Batch scoring wrapper
Here is datarobot_batch_scoring script wrapper for batch-scoring
tool that follows the same syntax except (-y
and -n
). It will always
pass (Yes) answer for all underlying batch-scoring questions.
Wrapper takes dataset, shuffles it's rows and does two runs through the batch-scoring tool. If there would be some prediction results divergencies between these two runs, it will alert and produce merged prediction result in a format:
ref_id | predicted_x | predicted_y | diff | |
---|---|---|---|---|
Where:
- ref_id
- is an original dataset row number (passed to the wrapper script, unshuffled)
- predicted_x
- prediction result from the first shuffled attempt
- predicted_y
- prediction result from the second shuffled attempt
- diff
- predicted_x - predicted_y
In case the were no differences between predictions out.csv
produced.
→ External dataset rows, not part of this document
-- ==== Sys2Proof/Machine/Access.lean ====
section
/-! DEFINITION. The commands that are one access to a register, one definition each, and REG_READ and REG_WRITE (R289, R290),
which make up to eight of them with the session's role. -/

namespace Sys2Proof.Machine

/-! ### Any register -/

def execRegisterWrite (who : Requester) (addr : Addr) (size : Nat) (value : Word) (s : State) :
    Host.Outcome State Fault Refusal := .next (s.busWrite who addr.toNat size value)

/-! ### The header and staged configuration (R48, R54, R59 to R65) -/

def execRoleLockWrite (who : Requester) (page : BitVec 16) (value : Word) (s : State) : Host.Outcome State Fault Refusal :=
  .next (s.put who page.toNat 0x28 value)

def execSoftReset (who : Requester) (page : BitVec 16) (s : State) : Host.Outcome State Fault Refusal :=
  .next (s.put who page.toNat 8 4)

def execCommit (who : Requester) (page : BitVec 16) (key : Word) (s : State) : Host.Outcome State Fault Refusal :=
  .next (s.put who page.toNat 0x20 key)

def execAbort (who : Requester) (page : BitVec 16) (s : State) : Host.Outcome State Fault Refusal :=
  .next (s.put who page.toNat 0x20 0xA5)

def execGroupCommit (who : Requester) (key : Word) (s : State) : Host.Outcome State Fault Refusal :=
  .next (s.put who pgSys 0x154 key)

/-! ### Window commands (R66 to R69) -/

def execWinLoad (who : Requester) (page : BitVec 16) (s : State) : Host.Outcome State Fault Refusal :=
  .next (s.put who page.toNat 0x804 1)

def execWinStore (who : Requester) (page : BitVec 16) (s : State) : Host.Outcome State Fault Refusal :=
  .next (s.put who page.toNat 0x804 2)

def execWinStoreIfGen (who : Requester) (page : BitVec 16) (s : State) : Host.Outcome State Fault Refusal :=
  .next (s.put who page.toNat 0x804 3)

def execWinLoadNext (who : Requester) (page : BitVec 16) (s : State) : Host.Outcome State Fault Refusal :=
  .next (s.put who page.toNat 0x804 4)

/-! ### PLIC (R77, R78) -/

def execPlicClaim (who : Requester) (ctx : Fin 16) (s : State) : Host.Outcome State Fault Refusal :=
  .next (s.get who pgPlic (0x104 + 8 * ctx.val))

def execPlicComplete (who : Requester) (ctx : Fin 16) (source : Word) (s : State) : Host.Outcome State Fault Refusal :=
  .next (s.put who pgPlic (0x104 + 8 * ctx.val) source)

/-! ### Counters and the error log (R144, R269, R387) -/

def execTcCntClear (who : Requester) (core : Fin 128) (value : Word) (s : State) : Host.Outcome State Fault Refusal :=
  .next (s.put who (pgTc core.val) 0x140 value)

def execClCntClear (who : Requester) (cl : Fin 8) (value : Word) (s : State) : Host.Outcome State Fault Refusal :=
  .next (s.put who (pgCl cl.val) 0x140 value)

def execLogTailWrite (who : Requester) (mc : Fin 8) (value : Word) (s : State) : Host.Outcome State Fault Refusal :=
  .next (s.put who (pgMc mc.val) 0x164 value)

/-- REEL_SUBMIT: word 0x3C of the submit window (R282, R283). -/
def execReelSubmit (who : Requester) (reel : Fin 32) (value : Word) (s : State) : Host.Outcome State Fault Refusal :=
  .next (s.put who pgReels (0x800 + 64 * reel.val + 0x3C) value)

/-! ### Power, reset, boot (R526, R532, R535, R572, R575) -/

def execStandbyRequest (who : Requester) (value : Word) (s : State) : Host.Outcome State Fault Refusal :=
  .next (s.put who pgGaffer 0x130 value)

def execTjPeakClear (who : Requester) (value : Word) (s : State) : Host.Outcome State Fault Refusal :=
  .next (s.put who pgThermal 0x10C value)

def execDeviceReset (who : Requester) (value : Word) (s : State) : Host.Outcome State Fault Refusal :=
  .next (s.put who pgSys 0x110 value)

def execDramOpen (who : Requester) (value : Word) (s : State) : Host.Outcome State Fault Refusal :=
  .next (s.put who pgSys 0x400 value)

def execBootDone (who : Requester) (value : Word) (s : State) : Host.Outcome State Fault Refusal :=
  .next (s.put who pgSec 0x104 value)

/-! ### Time, events and axes (R329 to R331, R336, R357, R358, R360) -/

def execTkNsRead (who : Requester) (s : State) : Host.Outcome State Fault Refusal := .next (s.get who pgTk 0x100)

def execEvtW0Latch (who : Requester) (s : State) : Host.Outcome State Fault Refusal := .next (s.get who pgTk 0x120)

def execEvtPop (who : Requester) (value : Word) (s : State) : Host.Outcome State Fault Refusal :=
  .next (s.put who pgTk 0x130 value)

def execAxSwSample (who : Requester) (axis : Fin 8) (value : Word) (s : State) : Host.Outcome State Fault Refusal :=
  .next (s.put who (pgAx axis.val) 0x808 value)

def execAxPhaseRead (who : Requester) (axis : Fin 8) (s : State) : Host.Outcome State Fault Refusal :=
  .next (s.get who (pgAx axis.val) 0x140)

def execNtMeasurement (who : Requester) (value : Word) (s : State) : Host.Outcome State Fault Refusal :=
  .next (s.put who pgNte 0x410 value)

def execRestep (who : Requester) (value : Word) (s : State) : Host.Outcome State Fault Refusal :=
  .next (s.put who pgNte 0x11C value)

def execPtpSecRead (who : Requester) (s : State) : Host.Outcome State Fault Refusal := .next (s.get who pgNte 0x120)

/-! ### Memory and health (R390, R489) -/

def execZeroFill (who : Requester) (value : Word) (s : State) : Host.Outcome State Fault Refusal :=
  .next (s.put who (pgMc 0) 0x180 value)

def execHealthWrite (who : Requester) (unit : Fin 142) (value : Word) (s : State) : Host.Outcome State Fault Refusal :=
  .next (s.put who pgHealth (0x800 + 4 * unit.val) value)

/-! ### Security (R538, R543, R545, R550, R552, R554, R559, R563) -/

def execSessClose (who : Requester) (value : Word) (s : State) : Host.Outcome State Fault Refusal :=
  .next (s.put who pgSess 0x108 value)

def execAttReq (who : Requester) (value : Word) (s : State) : Host.Outcome State Fault Refusal :=
  .next (s.put who pgAttest 0x100 value)

def execMboxCmd (who : Requester) (value : Word) (s : State) : Host.Outcome State Fault Refusal :=
  .next (s.put who pgSess 0x114 value)

def execEnrol (who : Requester) (value : Word) (s : State) : Host.Outcome State Fault Refusal :=
  .next (s.put who pgKeys 0x100 value)

def execFwInstall (who : Requester) (value : Word) (s : State) : Host.Outcome State Fault Refusal :=
  .next (s.put who pgSec 0x108 value)

/-- DEBUG_TOKEN: through the register, or through the JTAG data register DBG_TOKEN. -/
def execDebugToken (jtag : Option (List Byte)) (who : Requester) (value : Word) (s : State) : Host.Outcome State Fault Refusal :=
  .next (match jtag with
    | some b => s.presentToken .sec (some b)
    | none => s.put who pgSec 0x130 value)

def execMeasExtend (who : Requester) (value : Word) (s : State) : Host.Outcome State Fault Refusal :=
  .next (s.put who pgAttest 0x108 value)

def execFuseProgOemHash (who : Requester) (value : Word) (s : State) : Host.Outcome State Fault Refusal :=
  .next (s.put who pgFuses 0x128 value)

def execFuseRevokeRoot (who : Requester) (value : Word) (s : State) : Host.Outcome State Fault Refusal :=
  .next (s.put who pgFuses 0x128 value)

def execFuseRevokeOem (who : Requester) (value : Word) (s : State) : Host.Outcome State Fault Refusal :=
  .next (s.put who pgFuses 0x128 value)

/-! ### REG_READ and REG_WRITE (R289, R290) -/

/-- The result byte of a word: 1 error response, 2 an ERR_INFO was set, 0 done. -/
def Rsp.byte (r : Rsp) : Nat := if r.error then 1 else if r.discarded then 2 else 0

/-- `n` reads at consecutive addresses: the words and their result bytes. -/
def State.regReads (s : State) (who : Requester) : Nat → Nat → State × List Word × List Nat
  | _, 0 => (s, [], [])
  | a, n + 1 =>
    let s := s.busRead who a 4
    let r := s.rsp
    let (s, ws, bs) := State.regReads s who (a + 4) n
    (s, (if r.error then 0 else r.data) :: ws, r.byte :: bs)

/-- Writes at consecutive addresses: their result bytes. -/
def State.regWrites (s : State) (who : Requester) : Nat → List Word → State × List Nat
  | _, [] => (s, [])
  | a, w :: ws =>
    let s := s.busWrite who a 4 w
    let r := s.rsp
    let (s, bs) := State.regWrites s who (a + 4) ws
    (s, r.byte :: bs)

/-- The completion: words read, and the result bytes. -/
def State.regDone (s : State) (c : Cmd) (ws : List Word) (bs : List Nat) : State :=
  let res := fitBytes 32 (ws.flatMap (fun w => leBytes 4 w.toNat)) ++ bs.flatMap (leBytes 1)
  (s.done c (if bs.any (· != 0) then 0x60 else 0) 0 res).ok

def Cmd.regAddr (c : Cmd) : Nat := fld c.bytes 16 5

def regReadCmd (c : Cmd) (s : State) : State :=
  let (s, ws, bs) := s.regReads (.jsc c.session) c.regAddr (fld c.bytes 8 1)
  s.regDone c ws bs

def execRegRead (reel : Fin 32) (s : State) : Host.Outcome State Fault Refusal :=
  .next (s.takeCmd reel.val (opIs 0x07) regReadCmd)

def regWriteCmd (c : Cmd) (s : State) : State :=
  let ws := (List.range (fld c.bytes 8 1)).map (fun i => w32 (fld c.bytes (24 + 4 * i) 4))
  let (s, bs) := s.regWrites (.jsc c.session) c.regAddr ws
  s.regDone c [] bs

def execRegWrite (reel : Fin 32) (s : State) : Host.Outcome State Fault Refusal :=
  .next (s.takeCmd reel.val (opIs 0x08) regWriteCmd)

end Sys2Proof.Machine
end

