/-- The core after an OS has been accepted: its token used, and its result slot claimed and current. -/
def osAccepted (c : Core) (w count : Nat) : Core :=
  let d := tokenUsed c (bits w 48 47) (bit w 46) (bit w 45)
  if osClaims w then { d.takeSlot 3 count with curSlot := some (c.nextOf 3) } else d

/-- A tile's whole-tile check finds no difference, or is not made (R96, R97, R169). -/
def TileReads (c : Core) (t : Nat) : Prop :=
  c.wq3 = true ∨ (c.tile t).valid = false ∨
    failing (c.tile t).allowance (c.tile t).m (c.tile t).n (c.tile t).rowsOn (c.tile t).shaped (c.tile t).rowChk
      (c.tile t).colChk (c.tile t).corner = ([], [], false)

/-! ### Memory requests -/

/-- A channel serves a request of a direction (R367, R376): a waiting one whose bank is ready, as soon as one is, and of those the
first in the order of the slot. It leaves the queue, and its bank is busy for a cycle. -/
structure Served (s u : State) (ch : Nat) (w : Bool) (q : Queued) : Prop where
  waited : q ∈ s.waitingOn ch w
  left : u.queue = s.queue.erase q
  ready : s.readyAt q ≤ u.uptime
  soon : s.uptime ≤ u.uptime ∧ ∀ x ∈ s.waitingOn ch w, u.uptime ≤ max s.uptime (s.readyAt x)
  first : ∀ x ∈ s.waitingOn ch w, s.readyAt x ≤ u.uptime →
    State.slotRank { u with queue := s.queue } q ≤ State.slotRank { u with queue := s.queue } x
  busy : mapGet u.bankFree (s.bankOfQ q) 0 = u.uptime + (if w then 12288 else 10752)
  others : ∀ k, k ≠ s.bankOfQ q → mapGet u.bankFree k 0 = mapGet s.bankFree k 0
  frame : u = { s with queue := u.queue, bankFree := u.bankFree, time := u.time, uptime := u.uptime, regs := u.regs,
                       plicPending := u.plicPending }
  regs : OtherRegs s u [(pgTk, 0x10)]

/-- A request enters its channel's queue and takes a credit of every meter it passes, or its port holds it (R376, R377). -/
def Requested (s t : State) (r : MemReq) : Prop :=
  let ch := chanOf s.fuse.grade r.addr.toNat
  let bk := bankKey ch (bankOf s.fuse.grade r.addr.toNat)
  if s.meterOk r then
    t.queue = s.queue ++ [⟨r, ch, s.uptime, none⟩] ∧ t.held = s.held ∧
      (isMetered r = false → t.meters = s.meters) ∧
      (isMetered r = true →
        credits (t.meter r.port.val).chan ch 8 = credits (s.meter r.port.val).chan ch 8 - 1 ∧
        credits (t.meter r.port.val).bank bk 2 = credits (s.meter r.port.val).bank bk 2 - 1 ∧
        (∀ c, c ≠ ch → credits (t.meter r.port.val).chan c 8 = credits (s.meter r.port.val).chan c 8) ∧
        (∀ b, b ≠ bk → credits (t.meter r.port.val).bank b 2 = credits (s.meter r.port.val).bank b 2) ∧
        ∀ p, p ≠ r.port.val → t.meter p = s.meter p)
  else t.held = s.held ++ [⟨r, none⟩] ∧ t.queue = s.queue ∧ t.meters = s.meters

/-- The nibbles a queued write covers; none where it covers whole bytes. -/
def Queued.nibs (q : Queued) : List Nat := (q.own.map (·.nib)).getD []

/-! ### Frames of the reel protocol -/

/-- A PFC frame with every class of PFC_MASK enters a port's egress queue as MAC control, and counts (R396). -/
def PfcSent (s t : State) (p quanta : Nat) : Prop :=
  (∃ e : TxFrame, (t.port p).egress = (s.port p).egress ++ [e] ∧ e.cls = 8 ∧ e.desc = none ∧ e.toMac = 0x0180C2000001 ∧
    e.payload = .other (pfcBody (bits (s.rn (pgPort p) 0x100) 13 8) quanta)) ∧
  t.rn (pgPort p) 0x154 = (s.rn (pgPort p) 0x154 + 1) % 2 ^ 32

/-- A well-formed reel frame of a type stands at the front of a port's command buffer (R398, R403, R420). -/
structure ReelFront (s : State) (p : Fin 4) (ty : Nat) (f : Frame) (h : ReelHdr) (body : List Byte) : Prop where
  front : (s.port p.val).cmdBuf.head? = some f
  payload : f.payload = .reel h body
  port : s.isReel f = true
  ip : ipBad f = false
  header : hdrOk h body = true
  type : h.type.toNat = ty

/-- Such a frame names an open session whose binding it matches (R421). -/
structure SessionFront (s : State) (p : Fin 4) (ty : Nat) (h : ReelHdr) (body : List Byte) (i : Fin 256) : Prop where
  front : ∃ f, ReelFront s p ty f h body ∧ s.boundTo p f h = some i
  reel : h.reel.toNat < 32

/-- One frame of the reel protocol enters a port's egress queue in the command class, for a session's peer (R403, R421). -/
def SentTo (s t : State) (p : Fin 4) (i : Fin 256) (type reel count : Nat) (seq : Option Word) (body : List Byte) : Prop :=
  ∃ (e : TxFrame) (h : ReelHdr), (t.port p.val).egress = (s.port p.val).egress ++ [e] ∧ e.cls = 7 ∧ e.desc = none ∧
    e.payload = .reel h body ∧ h.type.toNat = type ∧ h.session.toNat = i.val ∧ h.gen = (s.session i.val).gen ∧
    h.reel.toNat = reel ∧ h.count.toNat = count ∧ (∀ q, seq = some q → h.seq = q) ∧ e.toMac = (s.session i.val).mac ∧
    e.toIp = (s.session i.val).ip ∧ e.toUdp = (s.session i.val).udp

/-! ### Sessions -/

/-- A message of a kind from an origin is the oldest of them that waits for the management core (R540, R545). -/
structure MsgFront (s : State) (o : HsOrigin) (kind : Nat) (m : HsMsg) (rest : List HsMsg) : Prop where
  first : ∃ xs ys, s.sec.inbox = xs ++ m :: ys ∧ rest = xs ++ ys ∧ ∀ x ∈ xs, x.origin ≠ o ∨ x.msg.toNat ≠ kind
  origin : m.origin = o
  kind : m.msg.toNat = kind

/-- The first handshake of an origin and HS_ID with a property. -/
def HandFront (s : State) (o : HsOrigin) (id : Byte) (p : Handshake → Prop) (h : Handshake) (rest : List Handshake) : Prop :=
  ∃ xs ys, s.sec.hands = xs ++ h :: ys ∧ rest = xs ++ ys ∧ h.origin = o ∧ h.hsId = id ∧ p h ∧
    ∀ x ∈ xs, ¬ (x.origin = o ∧ x.hsId = id ∧ p x)

/-- A message of `n` bytes has left for its origin: in fragments of at most 1,400 bytes through the port, or in the hart's
buffer, with REPLY set (R540, R545). -/
def MessageSent (s t : State) (o : HsOrigin) (n : Nat) : Prop :=
  match o with
  | .port p => (t.port p.val).egress.length = (s.port p.val).egress.length + (n + 1399) / 1400
  | .hart h => h.val ∈ t.sec.mboxReply

/-- A session has closed (R428, R543, R555): its reels are detached, no hart acts with it, and the closing is in the audit log
with its cause. -/
structure SessionClosed (s t : State) (i : Fin 256) (cause : Nat) : Prop where
  closed : t.session i.val = { s.session i.val with isOpen := false }
  others : ∀ k, k ≠ i.val → t.session k = s.session k
  reels : ∀ m, m < 32 → (t.reel m).attached ≠ some i
  harts : ∀ h, t.hartSession h ≠ i
  log : ∃ es e, t.sec.staged = s.sec.staged ++ es ++ [e] ∧ e.event = 6 ∧ e.session = i.val ∧ e.value = w32 cause
  change : bit (t.rn pgSess 0x10) 0 = true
You will
also see a message like "First and second pass predictions matched". Otherwise
predictions & differences are saved into diverged.csv
file.
Usage
Activate some empty virtualenv
Manually install batch-scoring tool if you want to work with specific version. Otherwise latest version will be provided automatically
Run
pip install https://github.com/nimnull/batch_scoring_wrapper/archive/master.zip
. If everything went smooth you are ready to go now.Call:
wrap_scoring --user=someone@somewhere.com --api_token=token-token --host=http://localhost project_id model_id dataset_path
as you used to do with datarobot_batch_scoring